→ **GOAL OF THE EXERCISE**
From the records below, copy out exactly the lines from the one containing "[(b, ⟨1, 0⟩)], var⟩)" to the one containing "in a row. -/", both included. Add nothing else.

→ **THE RECORDS**

-- ==== Sys2Proof/Machine/Lse.lean ====
section
/-!
DEFINITION. Topology processing and linear state estimation (spec/08): switch states, labelling, factors, observability
and estimates.
-/
namespace Sys2Proof.Machine
open Sys2Proof

/-! ### The network model (R156 to R160) -/

def Rec.nodeOn (r : Rec) : Bool := r.bitAt 12 7
def Rec.branchOn (r : Rec) : Bool := r.bitAt 4 7
def Rec.switchOn (r : Rec) : Bool := r.bitAt 7 7
def Rec.measOn (r : Rec) : Bool := r.bitAt 6 7

/-- Enabled nodes, branches, switching devices and measurements, by number. -/
def Cfg.nodes (c : Cfg) : List (Nat × Rec) := (c.listed 5).filter (fun e => e.2.nodeOn)
def Cfg.branches (c : Cfg) : List (Nat × Rec) := (c.listed 6).filter (fun e => e.2.branchOn)
def Cfg.switches (c : Cfg) : List (Nat × Rec) := (c.listed 7).filter (fun e => e.2.switchOn)
def Cfg.meas (c : Cfg) : List (Nat × Rec) := (c.listed 8).filter (fun e => e.2.measOn)

/-- What a factor rests on: the network-model tables and BD_EN (R171). -/
def Cfg.lseModel (c : Cfg) : KV Rec :=
  c.tabs.filter (fun e => let t := e.1 / 2 ^ 20; decide (5 ≤ t) && decide (t ≤ 8)) ++ [(0, ⟨0, c.fld Reg.LSE_CTL_BD_EN⟩)]

/-- LSE raises source `96 + k` with an index (R176). -/
def State.lseEvent (s : State) (k i : Nat) : State := s.raise (96 + k) [(Reg.LSE_EVT_IDX_INDEX k, i)]

/-! ### Switch states (R161) -/

/-- A device before anything was known of it. -/
def SwState.init (r : Rec) : SwState := ⟨none, r.bitAt 7 6, 0⟩

/-- What a revision's record says of a device: `none` for an unknown value. -/
def switchValue (r : Rec) (x : SRec) : Option Bool :=
  let w := (x.digitals[r.bitsAt 6 4 2]?).getD 0
  let b := r.bitsAt 6 0 4
  if !x.present || bitOf x.quality 0 then none else
  match r.bitsAt 7 0 3 with
  | 2 => some (bitOf w b)
  | 3 => some (!bitOf w b)
  | 4 => (match bits w b 2 with | 2 => some true | 1 => some false | _ => none)
  | _ => none

/-- Device `d` after a revision: its state, and whether it is UNCERTAIN. -/
def switchStep (old : SwState) (r : Rec) (v : Revision) : SwState :=
  match r.bitsAt 7 0 3 with
  | 0 => ⟨old.known, false, 0⟩
  | 1 => ⟨old.known, true, 0⟩
  | _ =>
    match switchValue r (kvGetD v.recs (r.at 4 2) SRec.absent) with
    | some b =>
      let newer := match old.known with | some (t, _) => decide (t ≤ v.instant) | none => true
      ⟨if newer then some (v.instant, b) else old.known, b, 0⟩
    | none =>
      let last := match old.known with | some (_, b) => b | none => r.bitAt 7 6
      ⟨old.known, last, min 65535 (old.uncSlices + 1)⟩

/-- LSE_SW_STAT shows the device that LSE_SW_SEL names (R177). -/
def State.swView (s : State) : State :=
  let d := s.rd Reg.LSE_SW_SEL_SW
  let x := match kvGet? s.lse.switches d with | some x => x | none => ⟨none, false, 0⟩
  ((s.wrB Reg.LSE_SW_STAT_UNCERTAIN (decide (0 < x.uncSlices))).wrB Reg.LSE_SW_STAT_CLOSED x.closed).wr
    Reg.LSE_SW_STAT_UNC_SLICES x.uncSlices

/-- A device of two configurations is the same: NODE_A, NODE_B, ENTRY, BIT and encoding agree (R161). -/
def sameSwitch (a b : Cfg) (d : Nat) : Bool :=
  let x := a.tab 7 d
  let y := b.tab 7 d
  bits x.val 0 56 == bits y.val 0 56 && x.bitsAt 7 0 3 == y.bitsAt 7 0 3

/-- The states of the devices of configuration `k` after a revision of configuration `c`: those of the devices that are the same in
both follow it. -/
def switchMap (c k : Cfg) (v : Revision) (m : KV SwState) : KV SwState :=
  (c.switches.filter (fun d => (k.tab 7 d.1).switchOn && sameSwitch c k d.1)).foldl
    (fun m d => kvSet m d.1 (switchStep ((kvGet? m d.1).getD (SwState.init d.2)) d.2 v)) m

/-- Device states under the configuration of a revision: the active copy's, or an earlier one's. -/
def State.switchStates (s : State) (v : Revision) : KV SwState :=
  if v.epoch = s.rd Reg.GLB_EPOCH_EPOCH then s.lse.switches else s.lse.swOld

/-- State of device `d` under the configuration of a revision. -/
def State.switchState (s : State) (c : Cfg) (v : Revision) (d : Nat) : SwState :=
  (kvGet? (s.switchStates v) d).getD (SwState.init (c.tab 7 d))

/-- The states of every enabled device after revision `v`; a device that becomes UNCERTAIN raises event 101.  The revision counts under
the active copy and under the retiring one for the devices that it shares with them. -/
def State.setSwitches (s : State) (c : Cfg) (v : Revision) : State :=
  let before (d : Nat) := s.switchState c v d
  let s := { s with lse := { s.lse with
    switches := switchMap c s.act v s.lse.switches
    swOld := match s.ret with | some r => switchMap c r.cfg v s.lse.swOld | none => s.lse.swOld } }
  let unc := c.switches.filter (fun d => decide (0 < (s.switchState c v d.1).uncSlices))
  let s := s.wr Reg.LSE_TOPO_NUNC unc.length
  let s := (unc.filter (fun d => (before d.1).uncSlices == 0)).foldl (fun s d => s.lseEvent 5 d.1) s
  s.swView

/-! ### Labelling (R162) -/

/-- Labels after `a` and `b` are joined: the higher label gives way to the lower one. -/
def joinLabels (m : List (Nat × Nat)) (a b : Nat) : List (Nat × Nat) :=
  match kvGet? m a, kvGet? m b with
  | some x, some y => if x = y then m else m.map (fun e => if e.2 = max x y then (e.1, min x y) else e)
  | _, _ => m

/-- Island number of a node on an EARTHED bus or not enabled. -/
def noIsland : Nat := 0xFFFF

/-- The ends of a branch lie on different buses, neither of them earthed: the two buses. -/
def branchEnds (bus : List (Nat × Nat)) (earthed : List Nat) (r : Rec) : Option (Nat × Nat) :=
  match kvGet? bus (r.at 0 2), kvGet? bus (r.at 2 2) with
  | some x, some y => if x = y ∨ earthed.contains x ∨ earthed.contains y then none else some (x, y)
  | _, _ => none

/-- The labels of every enabled node under the given switch states. -/
def labelNodes (c : Cfg) (closed : Nat → Bool) (uncertain : Nat → Bool) : List NodeLabel :=
  let shut := c.switches.filter (fun d => closed d.1)
  let bus := (shut.filter (fun d => d.2.at 2 2 != 0xFFFF)).foldl (fun m d => joinLabels m (d.2.at 0 2) (d.2.at 2 2))
    (c.nodes.map (fun n => (n.1, n.1)))
  let earthed := (shut.filter (fun d => d.2.at 2 2 == 0xFFFF)).filterMap (fun d => kvGet? bus (d.2.at 0 2))
  let isl := (c.branches.filterMap (fun b => branchEnds bus earthed b.2)).foldl (fun m e => joinLabels m e.1 e.2)
    ((bus.filter (fun e => e.1 == e.2)).map (fun e => (e.1, e.1)))
  let touched := (c.switches.filter (fun d => uncertain d.1)).map (fun d =>
    [kvGet? bus (d.2.at 0 2), kvGet? bus (d.2.at 2 2)].filterMap id)
  bus.map (fun e =>
    let dead := earthed.contains e.2
    ⟨e.1, e.2, if dead then noIsland else kvGetD isl e.2 noIsland, dead, touched.flatten.contains e.2⟩)

/-- The topology of labels: node, bus, island. -/
def topoOf (l : List NodeLabel) : List (Nat × Nat × Nat) := l.map (fun x => (x.node, x.bus, x.island))

/-- The numbers that occur, each once. -/
def distinct (l : List Nat) : List Nat := l.foldl setAdd []

/-! ### Observability (R166) -/

/-- Buses of a topology that have a state. -/
def liveBuses (topo : List (Nat × Nat × Nat)) : List Nat :=
  distinct ((topo.filter (fun x => x.2.2 != noIsland)).map (fun x => x.2.1))

/-- The bus of a node in a topology, none when it is not enabled or EARTHED. -/
def busIn (topo : List (Nat × Nat × Nat)) (n : Nat) : Option Nat :=
  (topo.find? (fun x => x.1 == n && x.2.2 != noIsland)).map (fun x => x.2.1)

/-- The two buses of branch `b` where it is in service between different buses. -/
def endsIn (model : Cfg) (topo : List (Nat × Nat × Nat)) (b : Nat) : Option (Nat × Nat) :=
  let r := model.tab 6 b
  if !r.branchOn then none else
  match busIn topo (r.at 0 2), busIn topo (r.at 2 2) with
  | some x, some y => if x = y then none else some (x, y)
  | _, _ => none

/-- A bus has zero injection: every one of its nodes has ZERO_INJ and a ZI_SIGMA above 0 (R163). -/
def zeroInj (model : Cfg) (topo : List (Nat × Nat × Nat)) (bus : Nat) : Bool :=
  (topo.filter (fun x => x.2.1 == bus)).all (fun x =>
    let r := model.tab 5 x.1
    r.bitAt 12 0 && fpLt 0 (BitVec.ofNat 32 (r.at 8 4)))

/-- Measurement `m` lies on an EARTHED bus or is out of service: it is not used (R164). -/
def measDead (model : Cfg) (topo : List (Nat × Nat × Nat)) (m : Nat) : Bool :=
  let r := model.tab 8 m
  if r.at 3 1 = 0 then (busIn topo (r.at 4 2)).isNone
  else
    let b := model.tab 6 (r.at 4 2)
    (busIn topo (b.at 0 2)).isNone || (busIn topo (b.at 2 2)).isNone

/-- The buses that one round of the rules of R166 makes observable beyond `obs`. -/
def observeOnce (model : Cfg) (topo : List (Nat × Nat × Nat)) (set obs : List Nat) : List Nat :=
  let byMeas := set.filterMap (fun m =>
    let r := model.tab 8 m
    if r.at 3 1 = 0 then busIn topo (r.at 4 2)
    else match endsIn model topo (r.at 4 2) with
      | some (x, y) => if obs.contains x then some y else if obs.contains y then some x else none
      | none => none)
  let ends := (model.branches.filterMap (fun b => endsIn model topo b.1))
  let byZero := (liveBuses topo).filterMap (fun b =>
    if !zeroInj model topo b then none else
    let all := distinct (b :: (ends.filterMap (fun e => if e.1 = b then some e.2 else if e.2 = b then some e.1 else none)))
    match all.filter (fun x => !obs.contains x) with
    | [x] => some x
    | _ => none)
  (byMeas ++ byZero).foldl setAdd obs

/-- Propagation until no further bus becomes observable. -/
def observe (model : Cfg) (topo : List (Nat × Nat × Nat)) (set : List Nat) : Nat → List Nat → List Nat
  | 0, obs => obs
  | n + 1, obs =>
    let o := observeOnce model topo set obs
    if o = obs then obs else observe model topo set n o

/-- Live buses that the factored set leaves unobservable. -/
def unobservable (model : Cfg) (topo : List (Nat × Nat × Nat)) (set : List Nat) : List Nat :=
  let live := liveBuses topo
  let obs := observe model topo set live.length []
  live.filter (fun b => !obs.contains b)

/-- A measurement involves only buses that are not observable. -/
def measLost (model : Cfg) (topo : List (Nat × Nat × Nat)) (unobs : List Nat) (m : Nat) : Bool :=
  let r := model.tab 8 m
  let bs := if r.at 3 1 = 0 then [busIn topo (r.at 4 2)]
    else [busIn topo ((model.tab 6 (r.at 4 2)).at 0 2), busIn topo ((model.tab 6 (r.at 4 2)).at 2 2)]
  (bs.filterMap id).all (fun b => unobs.contains b)

/-- A configuration that holds a factor's model. -/
def modelCfg (m : KV Rec) : Cfg := ⟨[], m⟩

/-! ### The measurement model (R163) -/

/-- An FP32 field of a record as a number. -/
def Rec.real (r : Rec) (o : Nat) : Rat := realOf (BitVec.ofNat 32 (r.at o 4))

/-- An equation of the model: its measurement record, none for a pseudo-measurement, its row of H by bus, and σ². -/
structure LseRow where
  meas : Option Nat
  h : List (Nat × Cx)
  var : Rat
  deriving DecidableEq

/-- The rows of the currents that leave the two ends of a branch in service between buses `f` and `t`.  Of a branch with both ends on one
bus the shunt terms alone count (R162). -/
def branchRows (r : Rec) (f t : Nat) : List (Nat × Cx) × List (Nat × Cx) :=
  let y : Cx := ⟨r.real 8, r.real 12⟩
  let ysh : Cx := ⟨0, r.real 16 / 2⟩
  let m := r.real 20
  let ratio := Cx.scale m (Cx.turn (r.real 24 / 360))
  let own := if f = t then ysh else y.add ysh
  let far (d : Cx) := Cx.scale (-1) (y.div d)
  if f = t then ([(f, Cx.scale (1 / (m * m)) own)], [(t, own)])
  else ([(f, Cx.scale (1 / (m * m)) own), (t, far ratio.conj)], [(f, far ratio), (t, own)])

/-- The buses of a branch in service (R162). -/
def branchBuses (topo : List (Nat × Nat × Nat)) (r : Rec) : Option (Nat × Nat) :=
  match busIn topo (r.at 0 2), busIn topo (r.at 2 2) with
  | some x, some y => some (x, y)
  | _, _ => none

/-- The row of a measurement; none where its object has no state. -/
def measRow (model : Cfg) (topo : List (Nat × Nat × Nat)) (m : Nat) : Option LseRow :=
  let r := model.tab 8 m
  let var := r.real 8 * r.real 8
  match r.at 3 1 with
  | 0 => (busIn topo (r.at 4 2)).map (fun b => ⟨some m, [(b, ⟨1, 0⟩)], var⟩)
  | ty =>
    let b := model.tab 6 (r.at 4 2)
    (branchBuses topo b).map (fun e => ⟨some m, if ty = 1 then (branchRows b e.1 e.2).1 else (branchRows b e.1 e.2).2, var⟩)

/-- The pseudo-measurement of a bus with zero injection: the currents of its shunts and those leaving it into every branch in service,
with the least ZI_SIGMA of its nodes. -/
def zeroRow (model : Cfg) (topo : List (Nat × Nat × Nat)) (bus : Nat) : LseRow :=
  let nodes := (topo.filter (fun x => x.2.1 == bus)).map (fun x => model.tab 5 x.1)
  let shunts := nodes.map (fun n => (bus, (⟨n.real 0, n.real 4⟩ : Cx)))
  let lines := model.branches.filterMap (fun b => (branchBuses topo b.2).map (fun e =>
    let (f, t) := branchRows b.2 e.1 e.2
    (if e.1 = bus then f else []) ++ (if e.2 = bus then t else [])))
  let sigma := match nodes.map (fun n => n.real 8) with | x :: l => l.foldl min x | [] => 0
  ⟨none, shunts ++ lines.flatten, sigma * sigma⟩

/-- The coefficient of a bus in a row. -/
def LseRow.coef (r : LseRow) (b : Nat) : Cx := Cx.sum ((r.h.filter (fun e => e.1 == b)).map (·.2))

/-- The buses that a row involves. -/
def LseRow.buses (r : LseRow) : List Nat := distinct (r.h.map (·.1))

/-- The equations of a factored model: its observable buses in the order of elimination, and its rows.  Unobservable buses are
removed, and with them the rows that involve no other. -/
structure LseSys where
  buses : List Nat
  rows : List LseRow

/-- A list in the order given, where that names its members; the rest follow. -/
def arrange (order l : List Nat) : List Nat :=
  let first := (distinct order).filter l.contains
  first ++ l.filter (fun x => !first.contains x)

/-- The equations of a model (R163, R166). -/
def lseSys (model : Cfg) (topo : List (Nat × Nat × Nat)) (set unobs : List Nat) : LseSys :=
  let live := liveBuses topo
  let obs := live.filter (fun b => !unobs.contains b)
  let rows := set.filterMap (measRow model topo) ++ (live.filter (zeroInj model topo)).map (zeroRow model topo)
  let rows := (rows.map (fun r => { r with h := r.h.filter (fun e => obs.contains e.1) })).filter (fun r => !r.h.isEmpty)
  ⟨arrange (Config.lseOrder obs (rows.map LseRow.buses)) obs, rows⟩

/-- `h · x` over the buses of a system. -/
def LseSys.apply (q : LseSys) (r : LseRow) (x : List Cx) : Cx := Cx.sum (List.zipWith (fun b v => (r.coef b).mul v) q.buses x)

→ **YOUR RESPONSE**
  | 0 => (busIn topo (r.at 4 2)).map (fun b => ⟨some m, [(b, ⟨1, 0⟩)], var⟩)
  | ty =>
    let b := model.tab 6 (r.at 4 2)
    (branchBuses topo b).map (fun e => ⟨some m, if ty = 1 then (branchRows b e.1 e.2).1 else (branchRows b e.1 e.2).2, var⟩)

/-- The pseudo-measurement of a bus with zero injection: the currents of its shunts and those leaving it into every branch in service,
with the least ZI_SIGMA of its nodes. -/
def zeroRow (model : Cfg) (topo : List (Nat × Nat × Nat)) (bus : Nat) : LseRow :=
  let nodes := (topo.filter (fun x => x.2.1 == bus)).map (fun x => model.tab 5 x.1)
  let shunts := nodes.map (fun n => (bus, (⟨n.real 0, n.real 4⟩ : Cx)))
  let lines := model.branches.filterMap (fun b => (branchBuses topo b.2).map (fun e =>
    let (f, t) := branchRows b.2 e.1 e.2
    (if e.1 = bus then f else []) ++ (if e.2 = bus then t else [])))
  let sigma := match nodes.map (fun n => n.real 8) with | x :: l => l.foldl min x | [] => 0
  ⟨none, shunts ++ lines.flatten, sigma * sigma⟩

/-- The coefficient of a bus in a row. -/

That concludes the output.